Reviewing "Lunarville 7", "Crater 101" and "Dangerous Rendezvous" for Andersonic, Vincent Law wrote positively of various aspects of "Crater 101". He noted that the episode's "discordant" incidental music implies "something ominous" about Frazer and praised the scene of Scarlet "[making] a grab for the crystal" for demonstrating the puppet's mobility. Law also praised the role of Lieutenant Green in both "Lunarville 7" and "Crater 101", writing that the character is given an opportunity to "get his feet stuck in on the action", and applauding the scene in which Green destroys the master sentry vehicle.
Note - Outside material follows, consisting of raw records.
-- ==== Sys2Proof/Machine/DisplayKeypad.lean ====
section
/-! DEFINITION. Display and keypad instructions (43_display_keypad.md R170 to R176). -/

namespace Sys2Proof.Machine

/-- 00E0 `CLS` (R170). -/
def execCls (s : State) : Result := .next { s with fb := Display.clear }.advance

/-- The display and the collision bit of DRAW: the sprite's rows are the `n` bytes from `I` on, its top-left cell is
`(V[x] mod 64, V[y] mod 32)`, read before VF is written (R171, D10). -/
def drawResult (x y n : Nibble) (s : State) : Display × Bool :=
  drawSprite ((s.getV x).toNat % 64) ((s.getV y).toNat % 32) (s.readBytes s.i.toNat n.toNat) (s.fb, false)

/-- Dxyn `DRAW Vx, Vy, n` (R171): the range is `I` to `I + n - 1` (C5, D27; log 12); VF from a fresh 0, always
written. -/
def execDraw (x y n : Nibble) (s : State) : Result :=
  s.guardAccess (.draw x y n) s.i.toNat n.toNat
    ({ s with fb := (drawResult x y n s).1 }.setFlag (drawResult x y n s).2).advance

/-- Ex9E `SKIPKEY.Y Vx` (R172). -/
def execSkipKeyY (x : Nibble) (s : State) : Result :=
  s.guardIndex (.skipKeyY x) (s.getV x) (s.skipIf (s.keyDown (s.getV x)))

/-- ExA1 `SKIPKEY.N Vx` (R173). -/
def execSkipKeyN (x : Nibble) (s : State) : Result :=
  s.guardIndex (.skipKeyN x) (s.getV x) (s.skipIf (!s.keyDown (s.getV x)))

/-- Fx0A `KEY Vx` (R174): with no key down nothing is written and `PC` stays, a step like any other (C4); else the
lowest key that is down. -/
def execKey (x : Nibble) (s : State) : Result :=
  .next (match lowestKey s.keys with
    | none => s
    | some k => (s.setV x (k.setWidth 8)).advance)

end Sys2Proof.Machine
end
Andrew Thomas of Dreamwatch magazine regarded the sentry vehicles as an example of the series' occasionally "shoddy" miniature model work, commenting that they "look disturbingly like something out of Michael Bentine's Potty Time."

Writer Fred McNamara praised the episode, suggesting that it lacks the "wistful impact" of its precursor but commending Turner's "superb" direction, arguing that the scenes inside the Mysteron base feature "some of the most spellbinding visuals ever seen in Captain Scarlet and the Mysterons." McNamara also complimented the use of point-of-view shots and Green's expanded role. His review was not without criticisms, calling the resolution involving the CB29 space probe "rather trite" and the supporting characters poorly written (especially Frazer, who after delivering the sabotaged bomb is never seen again). Nevertheless, McNamara viewed "Crater 101" as the "high point" of the three-episode story arc beginning with "Lunarville 7".

The British Board of Film Classification certified the episode U, noting that it contains "infrequent, very mild" violence.